* **Exercise instructions**
Your answer should be the lines below from the one with "(s.atTime t).gcc = s.gcc ∧" to the one with "(∀ y : GroupId, (s.atTime", both included, given again exactly and with nothing added.

* **Data supplied**
-- ==== Sys2Proof/Laws/State.lean ====
section
/-! SUPPORT. What the updates of the state write and what they leave: one lemma per field per update, each
true by rfl, so that no later proof unfolds a record update. Each lemma of the form `<update>_keeps` is one
conjunction, which simp reads as one rewrite rule per field. -/

namespace Sys2Proof.Machine

variable (s : State)

@[simp] theorem atTime_keeps (t : Nat) :
    (s.atTime t).mtu = s.mtu ∧
      (s.atTime t).zones = s.zones ∧
      (s.atTime t).orders = s.orders ∧
      (s.atTime t).planner = s.planner ∧
      (s.atTime t).switch = s.switch ∧
      (s.atTime t).sup = s.sup ∧
      (s.atTime t).gcc = s.gcc ∧
      (s.atTime t).store = s.store ∧
      (s.atTime t).reports = s.reports ∧
      (s.atTime t).link = s.link ∧
      (s.atTime t).pending = s.pending ∧
      (∀ y : ZoneId, (s.atTime t).zone y = s.zone y) ∧
      (∀ y : ZoneId, (s.atTime t).queue y = s.queue y) ∧
      (∀ y : GroupId, (s.atTime t).group y = s.group y) :=
  ⟨rfl, rfl, rfl, rfl, rfl, rfl, rfl, rfl, rfl, rfl, rfl, fun _ => rfl, fun _ => rfl, fun _ => rfl⟩

@[simp] theorem atTime_now (t : Nat) : (s.atTime t).now = max s.now t := rfl

@[simp] theorem setZone_keeps (z : ZoneId) (v : Zone) :
    (s.setZone z v).now = s.now ∧
      (s.setZone z v).mtu = s.mtu ∧
      (s.setZone z v).orders = s.orders ∧
      (s.setZone z v).planner = s.planner ∧
      (s.setZone z v).switch = s.switch ∧
      (s.setZone z v).sup = s.sup ∧
      (s.setZone z v).gcc = s.gcc ∧
      (s.setZone z v).store = s.store ∧
      (s.setZone z v).reports = s.reports ∧
      (s.setZone z v).link = s.link ∧
      (s.setZone z v).pending = s.pending ∧
      (∀ y : ZoneId, (s.setZone z v).queue y = s.queue y) ∧
      (∀ y : GroupId, (s.setZone z v).group y = s.group y) :=
  ⟨rfl, rfl, rfl, rfl, rfl, rfl, rfl, rfl, rfl, rfl, rfl, fun _ => rfl, fun _ => rfl⟩

@[simp] theorem setZone_zones (z : ZoneId) (v : Zone) :
    (s.setZone z v).zones = s.zones.set z.val v z.isLt := rfl

theorem setZone_zone (z y : ZoneId) (v : Zone) :
    (s.setZone z v).zone y = if y = z then v else s.zone y := by
  simp only [State.zone, State.setZone, Fin.getElem_fin, Vector.getElem_set]
  grind

@[simp] theorem setZone_zone_self (z : ZoneId) (v : Zone) : (s.setZone z v).zone z = v := by
  simp [setZone_zone]

@[simp] theorem setQueue_keeps (z : ZoneId) (q : List Order) :
    (s.setQueue z q).now = s.now ∧
      (s.setQueue z q).mtu = s.mtu ∧
      (s.setQueue z q).zones = s.zones ∧
      (s.setQueue z q).planner = s.planner ∧
      (s.setQueue z q).switch = s.switch ∧
      (s.setQueue z q).sup = s.sup ∧
      (s.setQueue z q).gcc = s.gcc ∧
      (s.setQueue z q).store = s.store ∧
      (s.setQueue z q).reports = s.reports ∧
      (s.setQueue z q).link = s.link ∧
      (s.setQueue z q).pending = s.pending ∧
      (∀ y : ZoneId, (s.setQueue z q).zone y = s.zone y) ∧
      (∀ y : GroupId, (s.setQueue z q).group y = s.group y) :=
  ⟨rfl, rfl, rfl, rfl, rfl, rfl, rfl, rfl, rfl, rfl, rfl, fun _ => rfl, fun _ => rfl⟩
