-- ==== Sys2Proof/Laws/Frames.lean ====
section
/-! SUPPORT. The frame of each shared operation: which blocks it leaves as they were. Each lemma is one
conjunction tagged @[simp], which simp reads as one rewrite rule per block. -/

namespace Sys2Proof.Machine

/-! ### Order unit -/

@[simp] theorem lastOrderGone_keeps (s : State) (z : ZoneId) :
    (s.lastOrderGone z).now = s.now ∧ (s.lastOrderGone z).mtu = s.mtu ∧
    (s.lastOrderGone z).orders = s.orders ∧ (s.lastOrderGone z).planner = s.planner ∧
    (s.lastOrderGone z).switch = s.switch ∧ (s.lastOrderGone z).sup = s.sup ∧
    (s.lastOrderGone z).gcc = s.gcc ∧ (s.lastOrderGone z).store = s.store ∧
    (s.lastOrderGone z).reports = s.reports ∧ (s.lastOrderGone z).link = s.link ∧
    (s.lastOrderGone z).pending = s.pending :=
  by unfold State.lastOrderGone; split <;> simp

@[simp] theorem shrinkQueue_keeps (s : State) (z : ZoneId) (q : List Order) :
    (s.shrinkQueue z q).now = s.now ∧ (s.shrinkQueue z q).mtu = s.mtu ∧
    (s.shrinkQueue z q).planner = s.planner ∧ (s.shrinkQueue z q).switch = s.switch ∧
    (s.shrinkQueue z q).sup = s.sup ∧ (s.shrinkQueue z q).gcc = s.gcc ∧
    (s.shrinkQueue z q).store = s.store ∧ (s.shrinkQueue z q).reports = s.reports ∧
    (s.shrinkQueue z q).link = s.link ∧ (s.shrinkQueue z q).pending = s.pending :=
  by unfold State.shrinkQueue; split <;> simp

@[simp] theorem haltAllAtOnce_keeps (z : ZoneId) (r : HaltReason) (os : List Order) (s : State) :
    (haltAllAtOnce z r os s).now = s.now ∧ (haltAllAtOnce z r os s).mtu = s.mtu ∧
    (haltAllAtOnce z r os s).zones = s.zones ∧ (haltAllAtOnce z r os s).orders = s.orders ∧
    (haltAllAtOnce z r os s).planner = s.planner ∧ (haltAllAtOnce z r os s).switch = s.switch ∧
    (haltAllAtOnce z r os s).sup = s.sup ∧ (haltAllAtOnce z r os s).gcc = s.gcc ∧
    (haltAllAtOnce z r os s).store = s.store ∧ (haltAllAtOnce z r os s).link = s.link ∧
    (haltAllAtOnce z r os s).pending = s.pending :=
  by induction os generalizing s <;> simp_all [haltAllAtOnce, haltAtOnce]

@[simp] theorem haltZoneOrders_keeps (z : ZoneId) (r : HaltReason) (s : State) :
    ((haltZoneOrders z r s).1).now = s.now ∧ ((haltZoneOrders z r s).1).mtu = s.mtu ∧
    ((haltZoneOrders z r s).1).planner = s.planner ∧
    ((haltZoneOrders z r s).1).switch = s.switch ∧ ((haltZoneOrders z r s).1).sup = s.sup ∧
    ((haltZoneOrders z r s).1).gcc = s.gcc ∧ ((haltZoneOrders z r s).1).store = s.store ∧
    ((haltZoneOrders z r s).1).link = s.link ∧ ((haltZoneOrders z r s).1).pending = s.pending :=
  by unfold haltZoneOrders; split <;> [skip; split] <;> simp

@[simp] theorem lossReports_keeps (z : ZoneId) (os : List Order) (s : State) :
    (lossReports z os s).now = s.now ∧ (lossReports z os s).mtu = s.mtu ∧
    (lossReports z os s).zones = s.zones ∧ (lossReports z os s).orders = s.orders ∧
    (lossReports z os s).planner = s.planner ∧ (lossReports z os s).switch = s.switch ∧
    (lossReports z os s).sup = s.sup ∧ (lossReports z os s).gcc = s.gcc ∧
    (lossReports z os s).store = s.store ∧ (lossReports z os s).link = s.link ∧
    (lossReports z os s).pending = s.pending :=
  by induction os generalizing s <;> simp_all [lossReports]

@[simp] theorem loseQueue_keeps (z : ZoneId) (s : State) :
    (loseQueue z s).now = s.now ∧ (loseQueue z s).mtu = s.mtu ∧
    (loseQueue z s).planner = s.planner ∧ (loseQueue z s).switch = s.switch ∧
    (loseQueue z s).sup = s.sup ∧ (loseQueue z s).gcc = s.gcc ∧ (loseQueue z s).store = s.store ∧
    (loseQueue z s).link = s.link ∧ (loseQueue z s).pending = s.pending :=
  by simp [loseQueue]

@[simp] theorem loseAllOrders_keeps (s : State) :
    (loseAllOrders s).now = s.now ∧ (loseAllOrders s).mtu = s.mtu ∧
    (loseAllOrders s).planner = s.planner ∧ (loseAllOrders s).switch = s.switch ∧
    (loseAllOrders s).sup = s.sup ∧ (loseAllOrders s).gcc = s.gcc ∧
    (loseAllOrders s).store = s.store ∧ (loseAllOrders s).link = s.link ∧
    (loseAllOrders s).pending = s.pending :=
  ⟨forZones_keeps State.now (fun _ _ => by simp) _ _,
    forZones_keeps State.mtu (fun _ _ => by simp) _ _,
    forZones_keeps State.planner (fun _ _ => by simp) _ _,
    forZones_keeps State.switch (fun _ _ => by simp) _ _,
    forZones_keeps State.sup (fun _ _ => by simp) _ _,
    forZones_keeps State.gcc (fun _ _ => by simp) _ _,
    forZones_keeps State.store (fun _ _ => by simp) _ _,
    forZones_keeps State.link (fun _ _ => by simp) _ _,
    forZones_keeps State.pending (fun _ _ => by simp) _ _⟩

@[simp] theorem fireHead_keeps (z : ZoneId) (n : BitVec 32) (s : State) :
    (fireHead z n s).now = s.now ∧ (fireHead z n s).mtu = s.mtu ∧
    (fireHead z n s).planner = s.planner ∧ (fireHead z n s).switch = s.switch ∧
    (fireHead z n s).sup = s.sup ∧ (fireHead z n s).gcc = s.gcc ∧
    (fireHead z n s).store = s.store ∧ (fireHead z n s).link = s.link ∧
    (fireHead z n s).pending = s.pending :=
  by unfold fireHead; split <;> [skip; (dsimp only; split <;> split)] <;> simp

* **Answer**
      (s.atTime t).gcc = s.gcc ∧
      (s.atTime t).store = s.store ∧
      (s.atTime t).reports = s.reports ∧
      (s.atTime t).link = s.link ∧
      (s.atTime t).pending = s.pending ∧
      (∀ y : ZoneId, (s.atTime t).zone y = s.zone y) ∧
      (∀ y : ZoneId, (s.atTime t).queue y = s.queue y) ∧
      (∀ y : GroupId, (s.atTime t).group y = s.group y) :=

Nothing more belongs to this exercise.